## WORK TO BE COMPLETED:
What lines of the data below hold the string "using"? Copy each one.

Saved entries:

-- ==== Sys2Proof/Laws/Maps.lean ====
section
/-! SUPPORT. Sparse maps and memories: a read after a write, and the canonical form that every write keeps. -/
namespace Sys2Proof.Machine

variable {α : Type}

/-! ## Entries -/

@[simp] theorem kget_kset_same (m : SMap α) (k : Nat) (v : α) : kget (kset m k v) k = some v := by
  induction m with
  | nil => simp [kset, kget]
  | cons c t ih =>
    obtain ⟨a, w⟩ := c
    simp only [kset]
    split
    · simp [kget]
    · split
      · simp [kget]
      · rename_i h
        simp [kget, h, ih]

theorem kget_kset_other (m : SMap α) {k j : Nat} (v : α) (h : k ≠ j) : kget (kset m k v) j = kget m j := by
  induction m with
  | nil => simp [kset, kget, h]
  | cons c t ih =>
    obtain ⟨a, w⟩ := c
    simp only [kset]
    split
    · simp [kget, h]
    · split
      · rename_i h2
        subst h2
        simp [kget, h]
      · simp [kget, ih]

theorem kget_kdel_other (m : SMap α) {k j : Nat} (h : k ≠ j) : kget (kdel m k) j = kget m j := by
  induction m with
  | nil => simp [kdel]
  | cons c t ih =>
    obtain ⟨a, w⟩ := c
    simp only [kdel]
    split
    · rename_i h2
      subst h2
      simp [kget, h]
    · simp [kget, ih]

/-- Every key of a map is above a number. -/
def above (k : Nat) (m : SMap α) : Bool := m.all (fun c => k < c.1)

theorem rising_cons (a : Nat) (w : α) (t : SMap α) : rising ((a, w) :: t) = true ↔ above a t = true ∧ rising t = true := by
  induction t generalizing a w with
  | nil => simp [rising, above]
  | cons c t ih =>
    obtain ⟨b, x⟩ := c
    simp only [rising, Bool.and_eq_true, decide_eq_true_eq, ih b x, above, List.all_cons, List.all_eq_true]
    constructor
    · rintro ⟨h1, h2, h3⟩
      exact ⟨⟨h1, fun c hc => Nat.lt_trans h1 (h2 c hc)⟩, h2, h3⟩
    · rintro ⟨⟨h1, -⟩, h2, h3⟩
      exact ⟨h1, h2, h3⟩

theorem kget_above {k : Nat} {m : SMap α} (h : above k m = true) : kget m k = none := by
  induction m with
  | nil => rfl
  | cons c t ih =>
    obtain ⟨a, w⟩ := c
    simp only [above, List.all_cons, Bool.and_eq_true, decide_eq_true_eq] at h
    rw [kget, if_neg (by omega)]
    exact ih h.2

theorem kget_kdel_same {m : SMap α} (k : Nat) (h : rising m = true) : kget (kdel m k) k = none := by
  induction m with
  | nil => rfl
  | cons c t ih =>
    obtain ⟨a, w⟩ := c
    obtain ⟨h1, h2⟩ := (rising_cons a w t).1 h
    simp only [kdel]
    split
    · rename_i e
      subst e
      exact kget_above h1
    · rename_i e
      simp [kget, e, ih h2]

/-! ## The canonical form -/

theorem mem_kset {m : SMap α} {k : Nat} {v : α} {c : Nat × α} (h : c ∈ kset m k v) : c = (k, v) ∨ c ∈ m := by
  induction m with
  | nil => simpa [kset] using h
  | cons d t ih =>
    obtain ⟨a, w⟩ := d
    simp only [kset] at h
    split at h
    · simpa using h
    · split at h
      · rcases List.mem_cons.1 h with h | h
        · exact .inl h
        · exact .inr (List.mem_cons_of_mem _ h)
      · rcases List.mem_cons.1 h with h | h
        · exact .inr (h ▸ List.mem_cons_self)
        · rcases ih h with h | h
          · exact .inl h
          · exact .inr (List.mem_cons_of_mem _ h)

theorem mem_kdel {m : SMap α} {k : Nat} {c : Nat × α} (h : c ∈ kdel m k) : c ∈ m := by
  induction m with
  | nil => simp [kdel] at h
  | cons d t ih =>
    obtain ⟨a, w⟩ := d
    simp only [kdel] at h
    split at h
    · exact List.mem_cons_of_mem _ h
    · simp only [List.mem_cons] at h ⊢
      rcases h with h | h
      · exact .inl h
      · exact .inr (ih h)

theorem above_kset {m : SMap α} {a k : Nat} {v : α} (h : above a m = true) (hk : a < k) : above a (kset m k v) = true := by
  simp only [above, List.all_eq_true, decide_eq_true_eq] at h ⊢
  intro c hc
  rcases mem_kset hc with e | e
  · subst e
    exact hk
  · exact h c e

theorem above_kdel {m : SMap α} {a k : Nat} (h : above a m = true) : above a (kdel m k) = true := by
  simp only [above, List.all_eq_true] at h ⊢
  exact fun c hc => h c (mem_kdel hc)

theorem rising_kset {m : SMap α} (k : Nat) (v : α) (h : rising m = true) : rising (kset m k v) = true := by
  induction m with
  | nil => simp [kset, rising]
  | cons c t ih =>
    obtain ⟨a, w⟩ := c
    obtain ⟨h1, h2⟩ := (rising_cons a w t).1 h
    simp only [kset]
    split
    · rename_i hk
      refine (rising_cons _ _ _).2 ⟨?_, h⟩
      simp only [above, List.all_cons, Bool.and_eq_true, decide_eq_true_eq, List.all_eq_true] at h1 ⊢
      exact ⟨hk, fun c hc => Nat.lt_trans hk (h1 c hc)⟩
    · split
      · rename_i hk
        subst hk
        exact (rising_cons _ _ _).2 ⟨h1, h2⟩
      · exact (rising_cons _ _ _).2 ⟨above_kset h1 (by omega), ih h2⟩

theorem rising_kdel {m : SMap α} (k : Nat) (h : rising m = true) : rising (kdel m k) = true := by
  induction m with
  | nil => rfl
  | cons c t ih =>
    obtain ⟨a, w⟩ := c
    obtain ⟨h1, h2⟩ := (rising_cons a w t).1 h
    simp only [kdel]
    split
    · exact h2
    · exact (rising_cons _ _ _).2 ⟨above_kdel h1, ih h2⟩

theorem rising_filter {m : SMap α} (p : Nat × α → Bool) (h : rising m = true) : rising (m.filter p) = true := by
  induction m with
  | nil => rfl
  | cons c t ih =>
    obtain ⟨a, w⟩ := c
    obtain ⟨h1, h2⟩ := (rising_cons a w t).1 h
    rw [List.filter_cons]
    split
    · refine (rising_cons _ _ _).2 ⟨?_, ih h2⟩
      simp only [above, List.all_eq_true, List.mem_filter] at h1 ⊢
      exact fun c hc => h1 c hc.1
    · exact ih h2

/-! ## Memory -/

theorem Memory.wf_nil : Memory.wf [] = true := rfl

/-- Writing a byte keeps the canonical form. -/
theorem Memory.wf_putByte {m : Memory} (a : Nat) (b : Byte) (h : Memory.wf m = true) : Memory.wf (Memory.putByte m a b) = true := by
  simp only [Memory.wf, Bool.and_eq_true, List.all_eq_true] at h ⊢
  unfold Memory.putByte
  split
  · exact ⟨rising_kdel a h.1, fun c hc => h.2 c (mem_kdel hc)⟩
  · rename_i hb
    refine ⟨rising_kset a b h.1, fun c hc => ?_⟩
    rcases mem_kset hc with e | e
    · subst e
      simpa using hb
    · exact h.2 c e

/-- Writing bytes keeps the canonical form. -/
theorem Memory.wf_putBytes {m : Memory} (a : Nat) (bs : List Byte) (h : Memory.wf m = true) : Memory.wf (Memory.putBytes m a bs) = true := by
  induction bs generalizing m a with
  | nil => exact h
  | cons b t ih => exact ih (a + 1) (Memory.wf_putByte a b h)

/-- Erasing bytes keeps the canonical form. -/
theorem Memory.wf_erase {m : Memory} (a n : Nat) (h : Memory.wf m = true) : Memory.wf (Memory.erase m a n) = true := by
  simp only [Memory.wf, Bool.and_eq_true, List.all_eq_true] at h ⊢
  exact ⟨rising_filter _ h.1, fun c hc => h.2 c (List.mem_filter.1 hc).1⟩

/-- A byte reads as it was written. -/
theorem Memory.byteAt_putByte_same {m : Memory} (a : Nat) (b : Byte) (h : rising m = true) : Memory.byteAt (Memory.putByte m a b) a = b := by
  unfold Memory.byteAt Memory.putByte
  split
  · rename_i e
    simp [kget_kdel_same a h, e]
  · simp

/-- A write of a byte leaves every other byte. -/
theorem Memory.byteAt_putByte_other (m : Memory) {a c : Nat} (b : Byte) (h : a ≠ c) :
    Memory.byteAt (Memory.putByte m a b) c = Memory.byteAt m c := by
  unfold Memory.byteAt Memory.putByte
  split
  · rw [kget_kdel_other m h]
  · rw [kget_kset_other m b h]

/-- A write of bytes leaves every byte outside them. -/
theorem Memory.byteAt_putBytes_outside (m : Memory) (a c : Nat) (bs : List Byte) (h : c < a ∨ a + bs.length ≤ c) :
    Memory.byteAt (Memory.putBytes m a bs) c = Memory.byteAt m c := by
  induction bs generalizing m a with
  | nil => rfl
  | cons b t ih =>
    simp only [List.length_cons] at h
    rw [Memory.putBytes, ih _ _ (by omega), Memory.byteAt_putByte_other _ _ (by omega)]

theorem rising_putByte {m : Memory} (a : Nat) (b : Byte) (h : rising m = true) : rising (Memory.putByte m a b) = true := by
  unfold Memory.putByte
  split
  · exact rising_kdel a h
  · exact rising_kset a b h

/-- Bytes read as they were written. -/
theorem Memory.bytesAt_putBytes_same {m : Memory} (a : Nat) (bs : List Byte) (h : rising m = true) :
    Memory.bytesAt (Memory.putBytes m a bs) a bs.length = bs := by
  induction bs generalizing m a with
  | nil => rfl
  | cons b t ih =>
    rw [Memory.putBytes, List.length_cons, Memory.bytesAt, ih _ (rising_putByte a b h),
      Memory.byteAt_putBytes_outside _ _ _ _ (by omega), Memory.byteAt_putByte_same a b h]

end Sys2Proof.Machine
end

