-- ==== Sys2Proof/Laws/KeepWire.lean ====
section
/-! SUPPORT. What each operation of Machine/Wire.lean can do: one lemma for each (`Keep`). -/
namespace Sys2Proof.Machine

set_option linter.all false

theorem State.send_keep (s : State) (slice : Option Nat) (dest : Dest) (ty : BitVec 8) (f : Frame) (leaf : Nat) : Keep ([.outbox], 0x0) s (State.send s slice dest ty f leaf) := by
  unfold State.send
  repeat' first
    | with_reducible exact Keep.refl _ _
    | with_reducible assumption
    | fail_if_no_progress (with_reducible apply Keep.step; with_reducible apply keep_outbox; decide)
    | with_reducible apply Keep.ite
    | split
    | dsimp only

theorem State.sendTo_keep (s : State) (rack : BitVec 10) (pos : BitVec 7) (ty : BitVec 8) (f : Frame) : Keep ([.outbox], 0x0) s (State.sendTo s rack pos ty f) := by
  unfold State.sendTo
  repeat' first
    | with_reducible exact Keep.refl _ _
    | with_reducible assumption
    | (with_reducible apply Keep.step; with_reducible apply State.send_keep; decide)
    | with_reducible apply Keep.ite
    | split
    | dsimp only

theorem State.noticeTo_keep (s : State) (rack : BitVec 10) (pos : BitVec 7) (cause unit seq : Nat) (st : Status) (shard : Nat) (step : W64) : Keep ([.outbox], 0x0) s (State.noticeTo s rack pos cause unit seq st shard step) := by
  unfold State.noticeTo
  repeat' first
    | with_reducible exact Keep.refl _ _
    | with_reducible assumption
    | (with_reducible apply Keep.step; with_reducible apply State.sendTo_keep; decide)
    | with_reducible apply Keep.ite
    | split
    | dsimp only

theorem State.notice_keep (s : State) (cause unit seq : Nat) (st : Status) (shard : Nat) (step : W64) : Keep ([.outbox], 0x0) s (State.notice s cause unit seq st shard step) := by
  unfold State.notice
  repeat' first
    | with_reducible exact Keep.refl _ _
    | with_reducible assumption
    | (with_reducible apply Keep.step; with_reducible apply State.noticeTo_keep; decide)
    | with_reducible apply Keep.ite
    | split
    | dsimp only

theorem State.recv_keep {ps : Touch} {s t : State} {n : Nat} {ty : BitVec 8} {f : Frame} {act badCrc : State → State} (h : Keep ps s t)
    (ha : ∀ t, Keep ps t (act t)) (hb : ∀ t, Keep ps t (badCrc t)) (hr : sub ([.regs], 0x5000000000000000000000) ps = true) : Keep ps s (t.recv n ty f act badCrc) := by
  have hs : sub ps ps = true := sub_self _
  unfold State.recv
  split
  · exact h
  · split
    · exact Keep.step (hb _) hs (Keep.step (State.bump_keep (has_Fld_lnkDrop_crc _) _ _) (sub_trans (by decide) hr) h)
    · split
      · exact Keep.step (State.bump_keep (has_Fld_lnkDrop_stale _) _ _) (sub_trans (by decide) hr) h
      · exact Keep.step (ha _) hs h

theorem State.staleAt_keep (s : State) (n : Nat) : Keep ([.regs], 0x4000000000000000000000) s (State.staleAt s n) := by
  unfold State.staleAt
  repeat' first
    | with_reducible exact Keep.refl _ _
    | with_reducible assumption
    | (with_reducible apply Keep.step; with_reducible apply State.bump_keep (has_Fld_lnkDrop_stale _); decide)
    | with_reducible apply Keep.ite
    | split
    | dsimp only

theorem State.allocTag_keep (s : State) : Keep ([.red, .freeCtr], 0x0) s (State.allocTag s).2 := by
  unfold State.allocTag
  repeat' first
    | with_reducible exact Keep.refl _ _
    | with_reducible assumption
    | (with_reducible apply Keep.step; with_reducible apply State.pickFree_keep; decide)
    | fail_if_no_progress (with_reducible apply Keep.step; with_reducible apply keep_red; decide)
    | with_reducible apply Keep.ite
    | split
    | dsimp only
    | (with_reducible apply Keep.step; with_reducible apply Keep.of_snd; assumption; with_reducible apply State.pickFree_keep; decide)

theorem State.releaseTag_keep (s : State) (tag : Nat) : Keep ([.red], 0x0) s (State.releaseTag s tag) := by
  unfold State.releaseTag
  repeat' first
    | with_reducible exact Keep.refl _ _
    | with_reducible assumption
    | fail_if_no_progress (with_reducible apply Keep.step; with_reducible apply keep_red; decide)
    | with_reducible apply Keep.ite
    | split
    | dsimp only

theorem State.releaseTags_keep (s : State) (l : List Nat) : Keep ([.red], 0x0) s (State.releaseTags s l) := by
  unfold State.releaseTags
  repeat' first
    | with_reducible exact Keep.refl _ _
    | with_reducible assumption
    | (with_reducible apply Keep.step; with_reducible apply State.releaseTag_keep; decide)
    | with_reducible apply Keep.foldl
    | with_reducible apply Keep.foldl_fst
    | with_reducible apply Keep.foldl_snd
    | with_reducible apply Keep.ite
    | split
    | dsimp only
    | intro _

end Sys2Proof.Machine
end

## SOLUTION BELOW:
  | nil => simpa [kset] using h
    · simpa using h
      simpa using hb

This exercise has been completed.